**Entries supplied**
-- ==== Sys2Proof/Laws/SoundFlowOps.lean ====
section
/-! SUPPORT. The definitions of Machine/FlowOps.lean keep a sound state: the queue, the fuses, memory in its
canonical form, the counters' bound and Rosemary's numbering. -/

namespace Sys2Proof.Machine

variable {q : List Instr} {f : Fuses} {s : State}

theorem State.modDomain_sound {d : Nat} {f0 : Domain → Domain} (h : Sound q f s) :
    Sound q f (State.modDomain d f0 s) := by
  unfold State.modDomain
  repeat' first
    | (with_reducible assumption)
    | (with_reducible apply updModels_sound)

theorem State.modPipe_sound {p : Nat} {f0 : Pipeline → Pipeline} (h : Sound q f s) :
    Sound q f (State.modPipe p f0 s) := by
  unfold State.modPipe
  repeat' first
    | (with_reducible assumption)
    | (with_reducible apply updCls_sound)

theorem State.ixPut_sound {a v : Nat} (h : Sound q f s) : Sound q f (State.ixPut a v s) := by
  unfold State.ixPut
  repeat' first
    | (with_reducible assumption)
    | (with_reducible apply State.poke_sound)

theorem State.recPut_sound {p i v : Nat} (h : Sound q f s) : Sound q f (State.recPut p i v s) := by
  unfold State.recPut
  repeat' first
    | (with_reducible assumption)
    | (with_reducible apply State.poke_sound)

theorem State.touchHalf_sound {p i : Nat} (h : Sound q f s) : Sound q f (State.touchHalf p i s) := by
  unfold State.touchHalf
  exact State.touch_sound h

theorem State.flowTouch_sound {p : Nat} {k : FlowKey} (h : Sound q f s) :
    Sound q f (State.flowTouch p k s) := by
  unfold State.flowTouch
  repeat' first
    | (with_reducible assumption)
    | extract_lets
    | (with_reducible refine sound_ite (fun _ => ?_) (fun _ => ?_))
    | (with_reducible refine sound_foldl ?_ (fun _ _ _ => ?_))
    | (with_reducible apply State.touch_sound)
    | split

theorem State.halfFault_sound {p i : Nat} (h : Sound q f s) : Sound q f (State.halfFault p i s) := by
  unfold State.halfFault
  repeat' first
    | (with_reducible assumption)
    | extract_lets
    | (with_reducible apply State.packetFault_sound)
    | (with_reducible apply State.count_sound)
    | (with_reducible apply State.poke_sound)
    | (with_reducible apply State.recPut_sound)

theorem State.packetLanding_sound {f0 : Frame} (h : Sound q f s) :
    Sound q f (State.packetLanding f0 s).2 := by
  unfold State.packetLanding
  repeat' first
    | (with_reducible assumption)
    | (with_reducible apply State.spread_sound)

theorem State.rsIssue_sound {p i iat : Nat} {f0 : Frame} (h : Sound q f s) :
    Sound q f (State.rsIssue p i iat f0 s) := by
  unfold State.rsIssue
  repeat' first
    | (with_reducible assumption)
    | extract_lets
    | (with_reducible refine sound_ite (fun _ => ?_) (fun _ => ?_))
    | (with_reducible apply State.count_sound)
    | (with_reducible apply State.packetLanding_sound)
    | (with_reducible apply State.modPipe_sound)
    | split

theorem State.rsNext_sound {p i : Nat} (h : Sound q f s) : Sound q f (State.rsNext p i s) := by
  unfold State.rsNext
  repeat' first
    | (with_reducible assumption)
    | extract_lets
    | (with_reducible refine sound_ite (fun _ => ?_) (fun _ => ?_))
    | (with_reducible apply State.count_sound)
    | (with_reducible apply State.modPipe_sound)
    | split

theorem State.rsWrite_sound {p i : Nat} {u : RsUpdate} (h : Sound q f s) :
    Sound q f (State.rsWrite p i u s) := by
  unfold State.rsWrite
  repeat' first
    | (with_reducible assumption)
    | extract_lets
    | (with_reducible apply State.poke_sound)
    | (with_reducible apply State.recPut_sound)
    | split

theorem execRsUpdateDone_sound {t pipe recIdx : Nat} {jobFault : Bool} (h : Sound q f s) :
    SoundOut q f (execRsUpdateDone t pipe recIdx jobFault s) := by
  unfold execRsUpdateDone
  repeat' first
    | (with_reducible assumption)
    | extract_lets
    | (with_reducible refine sound_ite (fun _ => ?_) (fun _ => ?_))
    | (with_reducible refine State.happen_sound ?_ (fun _ _ => ?_))
    | (with_reducible apply State.count_sound)
    | (with_reducible apply State.halfFault_sound)
    | (with_reducible apply State.touchHalf_sound)
    | (with_reducible apply State.rsNext_sound)
    | (with_reducible apply State.rsWrite_sound)
    | split

theorem execRsUpdateTimeout_sound {t pipe recIdx : Nat} (h : Sound q f s) :
    SoundOut q f (execRsUpdateTimeout t pipe recIdx s) := by
  unfold execRsUpdateTimeout
  repeat' first
    | (with_reducible assumption)
    | extract_lets
    | (with_reducible refine State.happen_sound ?_ (fun _ _ => ?_))
    | (with_reducible apply State.rsNext_sound)
    | (with_reducible apply State.count_sound)

theorem State.startBaseline_sound {bl owner : Nat} {x : Baseline} (h : Sound q f s) :
    Sound q f (State.startBaseline bl owner x s) := by
  unfold State.startBaseline
  repeat' first
    | (with_reducible assumption)
    | extract_lets
    | split
    | (dsimp +zetaDelta only)
    | (with_reducible apply sound_mk)

theorem execBaselineCreate_sound {t : Nat} {h0 : CmdHdr} {bl : Nat} {spec : BaselineSpec} (h : Sound q f
    s) :
    SoundOut q f (execBaselineCreate t h0 bl spec s) := by
  unfold execBaselineCreate
  repeat' first
    | (with_reducible assumption)
    | extract_lets
    | (with_reducible refine State.isain_sound ?_ (fun _ _ => ?_))
    | (with_reducible apply checksAt_sound)
    | (with_reducible apply reply_done)
    | (with_reducible apply frame_done)
    | (with_reducible apply State.startBaseline_sound)

theorem State.tellBaseline_sound {bl owner old : Nat} {b : BaseState} (h : Sound q f s) :
    Sound q f (State.tellBaseline bl owner old b s) := by
  unfold State.tellBaseline
  repeat' first
    | (with_reducible assumption)
    | (with_reducible refine sound_ite (fun _ => ?_) (fun _ => ?_))
    | (with_reducible apply State.event_sound)
    | (with_reducible apply State.count_sound)

theorem State.changeBaseline_sound {bl : Nat} {x : Baseline} (h : Sound q f s) :
    Sound q f (State.changeBaseline bl x s) := by
  unfold State.changeBaseline
  extract_lets
  exact State.tellBaseline_sound (sound_mk h)

theorem execBaselineChange_sound {t : Nat} {h0 : CmdHdr} {bl : Nat} {spec : BaselineSpec} (h : Sound q f
    s) :
    SoundOut q f (execBaselineChange t h0 bl spec s) := by
  unfold execBaselineChange
  repeat' first
    | (with_reducible assumption)
    | extract_lets
    | (with_reducible refine State.isain_sound ?_ (fun _ _ => ?_))
    | (with_reducible apply checksAt_sound)
    | (with_reducible apply reply_done)
    | (with_reducible apply frame_done)
    | (with_reducible apply State.changeBaseline_sound)

theorem execBaselineDelete_sound {t : Nat} {h0 : CmdHdr} {bl : Nat} (h : Sound q f s) :
    SoundOut q f (execBaselineDelete t h0 bl s) := by
  unfold execBaselineDelete
  repeat' first
    | (with_reducible assumption)
    | extract_lets
    | (with_reducible refine State.isain_sound ?_ (fun _ _ => ?_))
    | (with_reducible apply reply_done)
    | (dsimp +zetaDelta only)
    | (with_reducible apply sound_mk)

theorem execBaselineRead_sound {t : Nat} {h0 : CmdHdr} {bl : Nat} (h : Sound q f s) :
    SoundOut q f (execBaselineRead t h0 bl s) := by
  unfold execBaselineRead
  repeat' first
    | (with_reducible assumption)
    | extract_lets
    | (with_reducible refine State.isain_sound ?_ (fun _ _ => ?_))
    | (with_reducible apply reply_done)

theorem execBaselineWindowClose_sound {t bl : Nat} (h : Sound q f s) :
    SoundOut q f (execBaselineWindowClose t bl s) := by
  unfold execBaselineWindowClose
  repeat' first
    | (with_reducible assumption)
    | extract_lets
    | (with_reducible refine sound_ite (fun _ => ?_) (fun _ => ?_))
    | (with_reducible refine State.happen_sound ?_ (fun _ _ => ?_))
    | (with_reducible apply updBases_sound)
    | (with_reducible apply State.tellBaseline_sound)
    | split

end Sys2Proof.Machine
end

**What the task requires**
Your task is to gather all lines from the entries above that hold the word "lean".

**Output for this exercise**
-- ==== Sys2Proof/Laws/SoundFlowOps.lean ====
/-! SUPPORT. The definitions of Machine/FlowOps.lean keep a sound state: the queue, the fuses, memory in its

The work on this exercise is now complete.